§ **REQUIRED WORK**:
Find the line in the entries below that contains "(filed : Vector". Repeat it exactly, and every line after it through the line that contains "a.own = .matched slot".

Saved data entries
_ _ _ _ _ _ _
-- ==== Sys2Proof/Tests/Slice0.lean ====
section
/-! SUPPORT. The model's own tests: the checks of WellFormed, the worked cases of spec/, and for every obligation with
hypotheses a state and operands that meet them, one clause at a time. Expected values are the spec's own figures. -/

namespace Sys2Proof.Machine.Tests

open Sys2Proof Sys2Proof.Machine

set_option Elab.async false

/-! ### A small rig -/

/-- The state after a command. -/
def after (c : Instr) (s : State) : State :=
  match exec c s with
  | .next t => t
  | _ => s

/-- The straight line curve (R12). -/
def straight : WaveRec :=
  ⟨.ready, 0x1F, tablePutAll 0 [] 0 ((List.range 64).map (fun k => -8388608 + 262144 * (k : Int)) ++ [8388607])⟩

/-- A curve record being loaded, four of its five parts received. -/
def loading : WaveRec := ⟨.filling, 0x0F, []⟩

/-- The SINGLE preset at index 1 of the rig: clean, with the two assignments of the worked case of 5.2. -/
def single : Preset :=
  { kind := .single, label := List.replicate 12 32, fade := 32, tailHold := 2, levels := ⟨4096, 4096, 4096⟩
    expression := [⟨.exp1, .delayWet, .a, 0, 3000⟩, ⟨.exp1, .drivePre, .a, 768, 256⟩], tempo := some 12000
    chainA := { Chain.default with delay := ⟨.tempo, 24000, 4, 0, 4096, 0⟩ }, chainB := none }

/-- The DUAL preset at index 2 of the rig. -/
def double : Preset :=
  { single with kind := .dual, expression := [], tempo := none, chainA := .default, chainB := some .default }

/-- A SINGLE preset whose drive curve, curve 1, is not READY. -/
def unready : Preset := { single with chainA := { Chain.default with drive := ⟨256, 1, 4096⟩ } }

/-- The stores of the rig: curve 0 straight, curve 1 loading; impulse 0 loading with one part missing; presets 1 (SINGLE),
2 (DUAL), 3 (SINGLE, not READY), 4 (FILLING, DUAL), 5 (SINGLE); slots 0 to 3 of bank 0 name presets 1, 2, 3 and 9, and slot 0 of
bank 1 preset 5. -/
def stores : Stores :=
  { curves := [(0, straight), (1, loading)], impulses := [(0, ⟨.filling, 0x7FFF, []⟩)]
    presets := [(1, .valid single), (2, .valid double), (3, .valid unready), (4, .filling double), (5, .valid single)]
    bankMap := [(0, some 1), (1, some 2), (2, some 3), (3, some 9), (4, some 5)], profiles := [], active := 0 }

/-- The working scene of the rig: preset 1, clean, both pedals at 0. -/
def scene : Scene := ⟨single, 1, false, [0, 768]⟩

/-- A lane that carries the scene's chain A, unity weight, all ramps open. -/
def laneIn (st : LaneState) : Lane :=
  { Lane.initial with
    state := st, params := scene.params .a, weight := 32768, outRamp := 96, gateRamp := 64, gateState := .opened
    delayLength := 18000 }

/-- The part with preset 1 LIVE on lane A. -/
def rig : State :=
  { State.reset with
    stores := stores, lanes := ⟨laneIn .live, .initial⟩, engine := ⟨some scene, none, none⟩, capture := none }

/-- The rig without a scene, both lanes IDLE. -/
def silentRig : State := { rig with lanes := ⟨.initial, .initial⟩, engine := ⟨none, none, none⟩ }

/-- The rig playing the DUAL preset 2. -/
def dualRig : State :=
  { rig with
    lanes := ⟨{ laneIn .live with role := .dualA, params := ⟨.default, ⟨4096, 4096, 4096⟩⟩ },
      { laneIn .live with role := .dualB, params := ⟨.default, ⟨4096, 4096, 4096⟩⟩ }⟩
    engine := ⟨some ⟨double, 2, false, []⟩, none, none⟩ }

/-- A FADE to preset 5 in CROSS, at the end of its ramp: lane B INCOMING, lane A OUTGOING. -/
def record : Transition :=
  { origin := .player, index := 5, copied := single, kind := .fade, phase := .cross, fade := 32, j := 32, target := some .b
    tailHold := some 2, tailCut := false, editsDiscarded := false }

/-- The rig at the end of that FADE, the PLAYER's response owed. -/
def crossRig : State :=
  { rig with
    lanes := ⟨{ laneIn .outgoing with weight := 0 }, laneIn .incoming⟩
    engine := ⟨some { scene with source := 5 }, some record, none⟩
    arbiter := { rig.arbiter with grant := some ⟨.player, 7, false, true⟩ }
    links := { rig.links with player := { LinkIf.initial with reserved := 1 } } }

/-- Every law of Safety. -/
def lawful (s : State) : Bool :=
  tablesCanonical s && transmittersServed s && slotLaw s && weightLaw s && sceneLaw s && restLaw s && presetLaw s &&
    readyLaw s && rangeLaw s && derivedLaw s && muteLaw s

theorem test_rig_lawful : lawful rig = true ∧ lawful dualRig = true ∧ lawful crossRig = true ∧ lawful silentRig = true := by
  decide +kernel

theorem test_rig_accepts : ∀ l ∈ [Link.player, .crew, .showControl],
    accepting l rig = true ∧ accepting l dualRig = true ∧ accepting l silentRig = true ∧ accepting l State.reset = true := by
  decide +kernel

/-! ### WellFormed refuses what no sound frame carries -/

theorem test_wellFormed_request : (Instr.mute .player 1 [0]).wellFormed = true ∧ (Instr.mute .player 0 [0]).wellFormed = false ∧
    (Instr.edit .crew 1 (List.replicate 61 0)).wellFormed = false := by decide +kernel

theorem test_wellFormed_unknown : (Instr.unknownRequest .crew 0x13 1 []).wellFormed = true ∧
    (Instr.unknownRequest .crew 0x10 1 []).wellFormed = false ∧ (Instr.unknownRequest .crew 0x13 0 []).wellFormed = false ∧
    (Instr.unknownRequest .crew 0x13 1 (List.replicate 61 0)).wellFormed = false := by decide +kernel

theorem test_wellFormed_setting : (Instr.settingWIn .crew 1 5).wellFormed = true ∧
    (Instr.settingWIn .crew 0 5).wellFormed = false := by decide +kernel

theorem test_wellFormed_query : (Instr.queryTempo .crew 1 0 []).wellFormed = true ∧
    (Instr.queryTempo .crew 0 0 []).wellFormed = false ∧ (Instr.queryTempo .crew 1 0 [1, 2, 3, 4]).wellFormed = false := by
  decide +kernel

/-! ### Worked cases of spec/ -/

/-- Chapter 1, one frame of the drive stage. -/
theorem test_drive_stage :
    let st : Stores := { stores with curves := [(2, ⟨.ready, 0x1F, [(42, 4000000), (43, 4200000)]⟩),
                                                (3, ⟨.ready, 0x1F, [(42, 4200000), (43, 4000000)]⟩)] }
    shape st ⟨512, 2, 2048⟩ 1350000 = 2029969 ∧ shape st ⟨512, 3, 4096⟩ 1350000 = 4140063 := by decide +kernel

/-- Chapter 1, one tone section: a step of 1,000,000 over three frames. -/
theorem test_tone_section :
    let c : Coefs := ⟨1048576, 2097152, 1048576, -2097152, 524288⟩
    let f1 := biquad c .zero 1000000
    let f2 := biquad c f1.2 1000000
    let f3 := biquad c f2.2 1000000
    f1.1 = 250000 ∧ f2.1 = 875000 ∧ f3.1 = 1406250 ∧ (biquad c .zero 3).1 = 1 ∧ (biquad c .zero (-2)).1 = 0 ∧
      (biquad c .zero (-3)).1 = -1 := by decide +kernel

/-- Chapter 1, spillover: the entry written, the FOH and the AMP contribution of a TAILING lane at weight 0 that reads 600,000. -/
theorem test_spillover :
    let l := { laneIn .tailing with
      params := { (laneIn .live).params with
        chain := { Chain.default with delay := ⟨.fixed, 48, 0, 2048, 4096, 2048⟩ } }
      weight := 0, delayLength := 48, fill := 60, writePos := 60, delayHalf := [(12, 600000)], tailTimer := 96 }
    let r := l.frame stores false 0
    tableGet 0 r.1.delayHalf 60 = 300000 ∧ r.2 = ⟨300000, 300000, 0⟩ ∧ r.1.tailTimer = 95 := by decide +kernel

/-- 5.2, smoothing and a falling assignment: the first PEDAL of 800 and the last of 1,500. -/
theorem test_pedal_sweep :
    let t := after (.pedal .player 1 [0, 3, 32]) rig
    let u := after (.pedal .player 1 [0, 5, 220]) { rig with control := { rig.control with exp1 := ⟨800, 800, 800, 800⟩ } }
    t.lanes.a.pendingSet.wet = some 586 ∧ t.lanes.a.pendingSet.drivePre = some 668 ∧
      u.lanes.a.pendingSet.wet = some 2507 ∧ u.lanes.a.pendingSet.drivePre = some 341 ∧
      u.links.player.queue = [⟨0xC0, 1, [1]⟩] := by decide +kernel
_ _ _ _ _ _ _
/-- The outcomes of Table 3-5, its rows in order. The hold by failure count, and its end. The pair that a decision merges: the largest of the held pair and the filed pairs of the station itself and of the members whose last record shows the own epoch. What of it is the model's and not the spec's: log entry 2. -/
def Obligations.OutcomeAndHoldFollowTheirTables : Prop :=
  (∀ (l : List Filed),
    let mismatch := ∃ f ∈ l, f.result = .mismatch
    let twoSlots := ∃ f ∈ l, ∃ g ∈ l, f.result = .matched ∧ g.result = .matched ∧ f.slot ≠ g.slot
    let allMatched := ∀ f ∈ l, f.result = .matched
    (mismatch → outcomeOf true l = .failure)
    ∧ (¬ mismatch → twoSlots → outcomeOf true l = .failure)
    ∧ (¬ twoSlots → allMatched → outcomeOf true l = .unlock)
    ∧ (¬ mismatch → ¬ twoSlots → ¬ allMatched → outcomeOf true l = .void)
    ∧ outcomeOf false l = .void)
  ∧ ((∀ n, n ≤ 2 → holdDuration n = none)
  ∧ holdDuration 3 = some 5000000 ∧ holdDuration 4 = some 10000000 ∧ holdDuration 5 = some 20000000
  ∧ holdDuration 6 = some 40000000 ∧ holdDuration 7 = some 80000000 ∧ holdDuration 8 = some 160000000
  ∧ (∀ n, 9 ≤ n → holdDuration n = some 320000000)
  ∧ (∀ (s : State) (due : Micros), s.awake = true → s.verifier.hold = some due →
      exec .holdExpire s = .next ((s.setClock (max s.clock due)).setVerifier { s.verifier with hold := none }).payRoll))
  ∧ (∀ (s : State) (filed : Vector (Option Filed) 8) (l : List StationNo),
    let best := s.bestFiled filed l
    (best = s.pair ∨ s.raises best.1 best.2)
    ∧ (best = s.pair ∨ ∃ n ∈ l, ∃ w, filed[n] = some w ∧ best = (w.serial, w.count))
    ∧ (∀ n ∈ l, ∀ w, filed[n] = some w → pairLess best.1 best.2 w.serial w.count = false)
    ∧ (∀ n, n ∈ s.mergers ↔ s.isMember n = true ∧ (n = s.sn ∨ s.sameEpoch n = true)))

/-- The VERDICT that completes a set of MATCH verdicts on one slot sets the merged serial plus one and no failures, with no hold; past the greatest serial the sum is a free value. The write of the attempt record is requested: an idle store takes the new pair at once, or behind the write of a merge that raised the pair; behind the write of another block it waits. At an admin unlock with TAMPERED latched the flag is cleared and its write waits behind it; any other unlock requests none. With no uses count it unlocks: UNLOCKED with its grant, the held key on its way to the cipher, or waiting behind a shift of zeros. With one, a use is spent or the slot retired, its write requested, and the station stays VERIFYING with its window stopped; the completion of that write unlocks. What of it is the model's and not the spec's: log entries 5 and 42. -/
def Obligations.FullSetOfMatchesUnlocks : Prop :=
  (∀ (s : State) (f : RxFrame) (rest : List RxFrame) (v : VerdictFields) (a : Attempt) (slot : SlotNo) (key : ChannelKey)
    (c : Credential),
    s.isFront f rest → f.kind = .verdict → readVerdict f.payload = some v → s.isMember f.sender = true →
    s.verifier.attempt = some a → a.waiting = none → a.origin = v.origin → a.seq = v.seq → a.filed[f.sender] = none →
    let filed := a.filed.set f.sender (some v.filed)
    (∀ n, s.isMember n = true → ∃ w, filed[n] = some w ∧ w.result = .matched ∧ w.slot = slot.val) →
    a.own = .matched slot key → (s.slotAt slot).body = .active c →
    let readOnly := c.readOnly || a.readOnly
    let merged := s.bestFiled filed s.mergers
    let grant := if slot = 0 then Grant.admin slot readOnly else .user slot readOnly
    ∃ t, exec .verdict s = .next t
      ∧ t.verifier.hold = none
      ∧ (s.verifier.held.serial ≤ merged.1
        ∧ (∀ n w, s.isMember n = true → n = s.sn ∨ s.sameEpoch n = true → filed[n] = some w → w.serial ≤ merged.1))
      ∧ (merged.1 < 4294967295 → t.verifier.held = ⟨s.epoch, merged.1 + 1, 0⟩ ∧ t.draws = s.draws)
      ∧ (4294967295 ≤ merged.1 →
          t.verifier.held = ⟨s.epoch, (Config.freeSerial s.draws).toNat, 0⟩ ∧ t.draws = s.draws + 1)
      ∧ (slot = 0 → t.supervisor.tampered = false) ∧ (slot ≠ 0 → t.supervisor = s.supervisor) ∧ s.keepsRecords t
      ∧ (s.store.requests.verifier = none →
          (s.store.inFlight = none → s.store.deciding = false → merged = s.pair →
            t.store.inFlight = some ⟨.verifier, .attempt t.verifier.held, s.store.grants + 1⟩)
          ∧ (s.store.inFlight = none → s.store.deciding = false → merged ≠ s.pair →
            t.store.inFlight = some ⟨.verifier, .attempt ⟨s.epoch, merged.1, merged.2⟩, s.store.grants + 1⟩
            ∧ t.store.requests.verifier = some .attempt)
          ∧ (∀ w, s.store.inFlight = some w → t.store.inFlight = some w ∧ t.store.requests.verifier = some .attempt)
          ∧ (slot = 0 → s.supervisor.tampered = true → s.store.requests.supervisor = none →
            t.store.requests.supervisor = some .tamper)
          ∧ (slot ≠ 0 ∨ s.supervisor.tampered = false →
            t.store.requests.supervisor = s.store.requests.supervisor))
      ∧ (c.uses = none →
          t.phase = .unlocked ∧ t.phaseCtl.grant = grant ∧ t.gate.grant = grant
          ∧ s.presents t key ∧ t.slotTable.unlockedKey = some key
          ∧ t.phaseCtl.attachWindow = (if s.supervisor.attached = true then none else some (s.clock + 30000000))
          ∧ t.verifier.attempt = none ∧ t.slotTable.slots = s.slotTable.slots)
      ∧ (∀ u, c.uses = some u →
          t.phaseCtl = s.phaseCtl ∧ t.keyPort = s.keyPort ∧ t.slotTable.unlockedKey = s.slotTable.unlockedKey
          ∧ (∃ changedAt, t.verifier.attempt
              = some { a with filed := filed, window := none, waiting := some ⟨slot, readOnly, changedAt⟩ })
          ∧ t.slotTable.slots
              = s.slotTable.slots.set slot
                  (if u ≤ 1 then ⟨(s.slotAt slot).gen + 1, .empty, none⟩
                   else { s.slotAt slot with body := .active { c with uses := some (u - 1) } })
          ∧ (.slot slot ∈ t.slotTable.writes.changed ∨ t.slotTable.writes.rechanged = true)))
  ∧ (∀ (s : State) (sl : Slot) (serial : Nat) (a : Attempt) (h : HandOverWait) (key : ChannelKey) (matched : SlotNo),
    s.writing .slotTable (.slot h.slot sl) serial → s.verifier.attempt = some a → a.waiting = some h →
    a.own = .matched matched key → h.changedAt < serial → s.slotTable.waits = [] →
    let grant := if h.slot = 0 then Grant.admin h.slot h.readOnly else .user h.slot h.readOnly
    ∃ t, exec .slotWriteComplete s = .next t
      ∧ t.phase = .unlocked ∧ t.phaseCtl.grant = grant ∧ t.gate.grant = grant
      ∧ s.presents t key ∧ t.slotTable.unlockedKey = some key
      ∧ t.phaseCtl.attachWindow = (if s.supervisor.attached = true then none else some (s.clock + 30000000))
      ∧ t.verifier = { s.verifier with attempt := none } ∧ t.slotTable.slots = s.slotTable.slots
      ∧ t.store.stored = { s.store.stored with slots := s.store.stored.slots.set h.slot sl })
_ _ _ _ _ _ _
§ **REPLY TO THE EXERCISE**:
  ∧ (∀ (s : State) (filed : Vector (Option Filed) 8) (l : List StationNo),
    let best := s.bestFiled filed l
    (best = s.pair ∨ s.raises best.1 best.2)
    ∧ (best = s.pair ∨ ∃ n ∈ l, ∃ w, filed[n] = some w ∧ best = (w.serial, w.count))
    ∧ (∀ n ∈ l, ∀ w, filed[n] = some w → pairLess best.1 best.2 w.serial w.count = false)
    ∧ (∀ n, n ∈ s.mergers ↔ s.isMember n = true ∧ (n = s.sn ∨ s.sameEpoch n = true)))

/-- The VERDICT that completes a set of MATCH verdicts on one slot sets the merged serial plus one and no failures, with no hold; past the greatest serial the sum is a free value. The write of the attempt record is requested: an idle store takes the new pair at once, or behind the write of a merge that raised the pair; behind the write of another block it waits. At an admin unlock with TAMPERED latched the flag is cleared and its write waits behind it; any other unlock requests none. With no uses count it unlocks: UNLOCKED with its grant, the held key on its way to the cipher, or waiting behind a shift of zeros. With one, a use is spent or the slot retired, its write requested, and the station stays VERIFYING with its window stopped; the completion of that write unlocks. What of it is the model's and not the spec's: log entries 5 and 42. -/
def Obligations.FullSetOfMatchesUnlocks : Prop :=
  (∀ (s : State) (f : RxFrame) (rest : List RxFrame) (v : VerdictFields) (a : Attempt) (slot : SlotNo) (key : ChannelKey)
    (c : Credential),
    s.isFront f rest → f.kind = .verdict → readVerdict f.payload = some v → s.isMember f.sender = true →
    s.verifier.attempt = some a → a.waiting = none → a.origin = v.origin → a.seq = v.seq → a.filed[f.sender] = none →
    let filed := a.filed.set f.sender (some v.filed)
    (∀ n, s.isMember n = true → ∃ w, filed[n] = some w ∧ w.result = .matched ∧ w.slot = slot.val) →
    a.own = .matched slot key → (s.slotAt slot).body = .active c →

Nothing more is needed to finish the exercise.